Collected data entries
↓

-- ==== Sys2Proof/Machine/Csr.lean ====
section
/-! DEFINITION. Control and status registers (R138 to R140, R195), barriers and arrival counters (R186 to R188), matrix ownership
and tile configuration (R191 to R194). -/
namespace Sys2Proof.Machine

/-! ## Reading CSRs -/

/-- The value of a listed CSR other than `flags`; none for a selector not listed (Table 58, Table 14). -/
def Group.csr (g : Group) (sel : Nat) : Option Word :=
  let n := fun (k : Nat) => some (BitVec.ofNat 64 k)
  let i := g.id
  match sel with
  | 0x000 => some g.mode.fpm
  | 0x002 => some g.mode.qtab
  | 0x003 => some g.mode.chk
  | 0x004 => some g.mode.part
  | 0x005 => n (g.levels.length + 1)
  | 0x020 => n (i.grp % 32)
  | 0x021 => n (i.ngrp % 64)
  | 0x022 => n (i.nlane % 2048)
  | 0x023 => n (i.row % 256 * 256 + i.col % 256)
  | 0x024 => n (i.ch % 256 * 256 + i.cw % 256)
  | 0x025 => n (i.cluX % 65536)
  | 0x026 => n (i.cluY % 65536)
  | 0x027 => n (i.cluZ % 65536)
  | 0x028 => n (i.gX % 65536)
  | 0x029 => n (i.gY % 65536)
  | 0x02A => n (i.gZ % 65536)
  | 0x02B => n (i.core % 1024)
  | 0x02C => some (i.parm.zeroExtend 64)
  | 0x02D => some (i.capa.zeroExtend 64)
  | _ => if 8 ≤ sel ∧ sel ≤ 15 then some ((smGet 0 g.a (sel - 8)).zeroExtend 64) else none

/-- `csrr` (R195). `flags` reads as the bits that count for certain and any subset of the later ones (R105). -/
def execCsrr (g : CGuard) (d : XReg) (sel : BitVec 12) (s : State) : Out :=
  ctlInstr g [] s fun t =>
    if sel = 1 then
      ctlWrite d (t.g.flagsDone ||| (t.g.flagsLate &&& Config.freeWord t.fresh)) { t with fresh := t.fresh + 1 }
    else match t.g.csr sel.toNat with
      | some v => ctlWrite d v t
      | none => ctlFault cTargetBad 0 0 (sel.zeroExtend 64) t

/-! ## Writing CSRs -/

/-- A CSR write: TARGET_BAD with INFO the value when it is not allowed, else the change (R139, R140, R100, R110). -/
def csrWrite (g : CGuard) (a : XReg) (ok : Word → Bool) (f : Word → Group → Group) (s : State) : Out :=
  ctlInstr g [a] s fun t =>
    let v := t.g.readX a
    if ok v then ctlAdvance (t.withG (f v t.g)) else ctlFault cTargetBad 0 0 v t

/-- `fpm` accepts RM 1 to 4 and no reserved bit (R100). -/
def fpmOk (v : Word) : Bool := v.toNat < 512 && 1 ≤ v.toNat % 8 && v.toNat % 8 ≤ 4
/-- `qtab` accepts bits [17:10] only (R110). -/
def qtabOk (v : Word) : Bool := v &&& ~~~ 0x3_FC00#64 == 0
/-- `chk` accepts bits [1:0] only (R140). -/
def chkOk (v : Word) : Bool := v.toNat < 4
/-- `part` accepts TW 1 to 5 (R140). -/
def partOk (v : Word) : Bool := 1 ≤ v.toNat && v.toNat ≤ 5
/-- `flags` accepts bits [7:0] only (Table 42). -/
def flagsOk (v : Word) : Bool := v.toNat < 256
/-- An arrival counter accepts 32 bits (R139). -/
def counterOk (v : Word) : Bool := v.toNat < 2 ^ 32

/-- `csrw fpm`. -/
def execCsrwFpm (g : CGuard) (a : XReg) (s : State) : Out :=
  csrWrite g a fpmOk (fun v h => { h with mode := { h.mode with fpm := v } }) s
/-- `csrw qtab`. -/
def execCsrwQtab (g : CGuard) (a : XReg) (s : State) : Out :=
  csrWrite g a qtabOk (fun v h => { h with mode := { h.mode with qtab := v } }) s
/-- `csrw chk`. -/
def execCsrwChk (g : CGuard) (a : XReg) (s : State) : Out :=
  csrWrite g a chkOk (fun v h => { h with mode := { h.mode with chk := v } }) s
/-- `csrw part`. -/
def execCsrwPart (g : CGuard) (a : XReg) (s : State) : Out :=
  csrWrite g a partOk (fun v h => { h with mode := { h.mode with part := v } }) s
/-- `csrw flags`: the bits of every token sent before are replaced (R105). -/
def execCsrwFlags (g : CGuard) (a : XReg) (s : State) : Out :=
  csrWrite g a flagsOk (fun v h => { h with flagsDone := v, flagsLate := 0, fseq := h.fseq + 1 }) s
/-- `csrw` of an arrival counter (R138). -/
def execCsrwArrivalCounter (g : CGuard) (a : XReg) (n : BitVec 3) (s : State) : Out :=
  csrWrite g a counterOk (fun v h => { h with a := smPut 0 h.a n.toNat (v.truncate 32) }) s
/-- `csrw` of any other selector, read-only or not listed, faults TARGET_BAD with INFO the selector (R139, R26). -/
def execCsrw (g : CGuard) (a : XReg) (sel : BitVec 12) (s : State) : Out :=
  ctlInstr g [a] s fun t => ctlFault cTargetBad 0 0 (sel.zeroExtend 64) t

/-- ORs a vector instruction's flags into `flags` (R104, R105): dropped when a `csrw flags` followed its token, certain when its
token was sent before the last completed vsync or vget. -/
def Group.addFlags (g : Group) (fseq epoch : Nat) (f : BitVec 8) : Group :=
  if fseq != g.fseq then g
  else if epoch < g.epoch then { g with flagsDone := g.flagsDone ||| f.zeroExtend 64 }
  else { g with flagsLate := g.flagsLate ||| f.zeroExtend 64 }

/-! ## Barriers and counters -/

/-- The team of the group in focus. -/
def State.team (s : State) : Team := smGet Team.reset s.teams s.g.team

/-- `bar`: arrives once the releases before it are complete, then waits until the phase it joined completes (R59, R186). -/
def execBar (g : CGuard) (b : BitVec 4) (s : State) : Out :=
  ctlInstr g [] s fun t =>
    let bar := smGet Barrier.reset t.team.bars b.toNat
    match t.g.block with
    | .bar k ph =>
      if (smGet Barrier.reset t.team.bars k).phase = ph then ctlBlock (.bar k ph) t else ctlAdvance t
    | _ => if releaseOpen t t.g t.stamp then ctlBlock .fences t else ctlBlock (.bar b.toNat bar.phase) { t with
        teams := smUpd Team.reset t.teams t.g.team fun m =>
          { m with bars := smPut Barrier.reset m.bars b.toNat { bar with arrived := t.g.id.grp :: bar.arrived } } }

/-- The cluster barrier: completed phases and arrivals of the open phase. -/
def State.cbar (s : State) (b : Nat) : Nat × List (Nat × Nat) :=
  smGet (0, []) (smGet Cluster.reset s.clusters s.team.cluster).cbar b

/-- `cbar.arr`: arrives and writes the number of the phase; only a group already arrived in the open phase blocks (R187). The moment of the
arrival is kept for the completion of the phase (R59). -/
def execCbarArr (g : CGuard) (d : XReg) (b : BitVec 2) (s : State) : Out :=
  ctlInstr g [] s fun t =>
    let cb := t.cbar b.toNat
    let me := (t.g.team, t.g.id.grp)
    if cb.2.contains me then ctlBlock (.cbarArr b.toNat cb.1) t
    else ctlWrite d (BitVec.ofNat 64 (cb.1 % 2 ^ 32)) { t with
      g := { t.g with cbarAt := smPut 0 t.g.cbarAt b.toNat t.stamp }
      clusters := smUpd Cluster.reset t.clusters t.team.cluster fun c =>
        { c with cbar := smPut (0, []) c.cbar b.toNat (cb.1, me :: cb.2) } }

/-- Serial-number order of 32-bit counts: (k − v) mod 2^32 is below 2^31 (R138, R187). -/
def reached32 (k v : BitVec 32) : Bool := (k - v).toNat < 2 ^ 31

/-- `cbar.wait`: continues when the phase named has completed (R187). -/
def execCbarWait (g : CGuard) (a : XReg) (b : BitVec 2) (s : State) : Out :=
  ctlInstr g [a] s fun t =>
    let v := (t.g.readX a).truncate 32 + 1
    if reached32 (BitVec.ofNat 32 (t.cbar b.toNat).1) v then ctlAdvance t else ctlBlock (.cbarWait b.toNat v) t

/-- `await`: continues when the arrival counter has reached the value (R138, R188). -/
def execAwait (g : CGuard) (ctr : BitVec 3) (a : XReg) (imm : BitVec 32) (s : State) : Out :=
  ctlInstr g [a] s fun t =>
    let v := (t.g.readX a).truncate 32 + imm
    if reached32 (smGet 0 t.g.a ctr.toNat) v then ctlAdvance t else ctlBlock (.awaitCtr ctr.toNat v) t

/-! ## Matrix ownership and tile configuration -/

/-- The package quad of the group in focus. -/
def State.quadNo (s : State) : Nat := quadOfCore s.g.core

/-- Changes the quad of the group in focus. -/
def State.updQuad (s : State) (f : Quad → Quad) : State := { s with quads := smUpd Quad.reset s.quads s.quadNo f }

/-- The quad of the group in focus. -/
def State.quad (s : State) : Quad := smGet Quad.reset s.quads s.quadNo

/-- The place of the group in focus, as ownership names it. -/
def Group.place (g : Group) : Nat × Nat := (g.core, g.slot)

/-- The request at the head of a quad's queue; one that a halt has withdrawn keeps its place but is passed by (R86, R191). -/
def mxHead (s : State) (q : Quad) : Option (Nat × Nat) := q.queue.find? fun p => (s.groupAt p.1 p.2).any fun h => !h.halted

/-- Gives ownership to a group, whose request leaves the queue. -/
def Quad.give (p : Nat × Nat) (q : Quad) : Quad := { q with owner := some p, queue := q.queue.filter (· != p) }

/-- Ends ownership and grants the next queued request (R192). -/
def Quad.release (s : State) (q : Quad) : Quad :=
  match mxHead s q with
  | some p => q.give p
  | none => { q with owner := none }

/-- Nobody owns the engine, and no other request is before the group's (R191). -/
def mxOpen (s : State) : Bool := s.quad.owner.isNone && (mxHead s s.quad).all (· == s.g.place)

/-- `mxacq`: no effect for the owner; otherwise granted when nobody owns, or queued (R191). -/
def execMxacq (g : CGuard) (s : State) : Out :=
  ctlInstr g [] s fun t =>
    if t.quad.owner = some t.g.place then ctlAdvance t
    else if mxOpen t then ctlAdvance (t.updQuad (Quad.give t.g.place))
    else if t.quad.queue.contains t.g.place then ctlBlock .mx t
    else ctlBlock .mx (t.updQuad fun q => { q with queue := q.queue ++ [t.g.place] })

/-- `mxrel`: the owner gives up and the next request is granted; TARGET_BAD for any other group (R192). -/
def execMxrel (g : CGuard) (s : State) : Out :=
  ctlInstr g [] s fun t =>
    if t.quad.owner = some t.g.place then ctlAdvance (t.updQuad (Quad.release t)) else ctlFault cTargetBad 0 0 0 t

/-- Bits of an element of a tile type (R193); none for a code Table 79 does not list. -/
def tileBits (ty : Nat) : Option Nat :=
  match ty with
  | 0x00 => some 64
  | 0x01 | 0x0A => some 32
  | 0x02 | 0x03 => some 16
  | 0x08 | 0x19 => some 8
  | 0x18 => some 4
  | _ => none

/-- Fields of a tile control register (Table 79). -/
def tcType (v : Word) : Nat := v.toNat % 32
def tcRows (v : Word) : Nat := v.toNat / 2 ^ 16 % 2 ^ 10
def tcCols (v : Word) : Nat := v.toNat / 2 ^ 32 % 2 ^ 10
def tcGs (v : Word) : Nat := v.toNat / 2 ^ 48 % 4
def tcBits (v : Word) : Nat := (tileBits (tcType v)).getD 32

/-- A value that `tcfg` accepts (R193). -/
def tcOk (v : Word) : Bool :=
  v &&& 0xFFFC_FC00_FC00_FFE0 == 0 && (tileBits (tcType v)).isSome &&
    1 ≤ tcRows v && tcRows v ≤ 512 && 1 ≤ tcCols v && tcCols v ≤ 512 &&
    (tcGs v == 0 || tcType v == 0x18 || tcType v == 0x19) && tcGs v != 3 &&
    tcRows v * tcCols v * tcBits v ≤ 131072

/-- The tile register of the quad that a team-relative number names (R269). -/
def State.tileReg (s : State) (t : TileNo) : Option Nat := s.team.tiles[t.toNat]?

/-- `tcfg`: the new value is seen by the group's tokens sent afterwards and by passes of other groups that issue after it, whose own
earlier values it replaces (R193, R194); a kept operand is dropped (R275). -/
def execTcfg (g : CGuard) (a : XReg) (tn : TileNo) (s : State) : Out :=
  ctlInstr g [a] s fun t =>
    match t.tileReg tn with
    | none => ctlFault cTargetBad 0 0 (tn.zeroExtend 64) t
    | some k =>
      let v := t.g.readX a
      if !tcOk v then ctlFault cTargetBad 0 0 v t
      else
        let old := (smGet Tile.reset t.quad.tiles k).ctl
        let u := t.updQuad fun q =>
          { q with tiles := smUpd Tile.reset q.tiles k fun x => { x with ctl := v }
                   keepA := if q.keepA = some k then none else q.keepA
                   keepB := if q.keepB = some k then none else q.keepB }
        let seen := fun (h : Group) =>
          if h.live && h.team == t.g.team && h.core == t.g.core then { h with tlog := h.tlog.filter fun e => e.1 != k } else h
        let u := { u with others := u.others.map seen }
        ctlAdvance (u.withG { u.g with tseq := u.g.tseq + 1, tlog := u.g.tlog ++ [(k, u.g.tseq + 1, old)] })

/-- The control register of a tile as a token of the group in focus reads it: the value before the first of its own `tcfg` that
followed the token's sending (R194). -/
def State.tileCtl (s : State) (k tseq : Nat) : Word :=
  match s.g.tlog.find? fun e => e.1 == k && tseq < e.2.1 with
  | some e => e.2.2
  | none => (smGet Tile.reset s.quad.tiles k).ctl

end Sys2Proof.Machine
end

↑

■ TO DO
Reproduce, word for word and in full, only the lines above that start at the line with "Changes the quad" and run through the line with "(R86, R191). -/", both ends included.

■ SOLUTION FOR THIS TASK
/-- Changes the quad of the group in focus. -/
def State.updQuad (s : State) (f : Quad → Quad) : State := { s with quads := smUpd Quad.reset s.quads s.quadNo f }

/-- The quad of the group in focus. -/
def State.quad (s : State) : Quad := smGet Quad.reset s.quads s.quadNo

/-- The place of the group in focus, as ownership names it. -/
def Group.place (g : Group) : Nat × Nat := (g.core, g.slot)

/-- The request at the head of a quad's queue; one that a halt has withdrawn keeps its place but is passed by (R86, R191). -/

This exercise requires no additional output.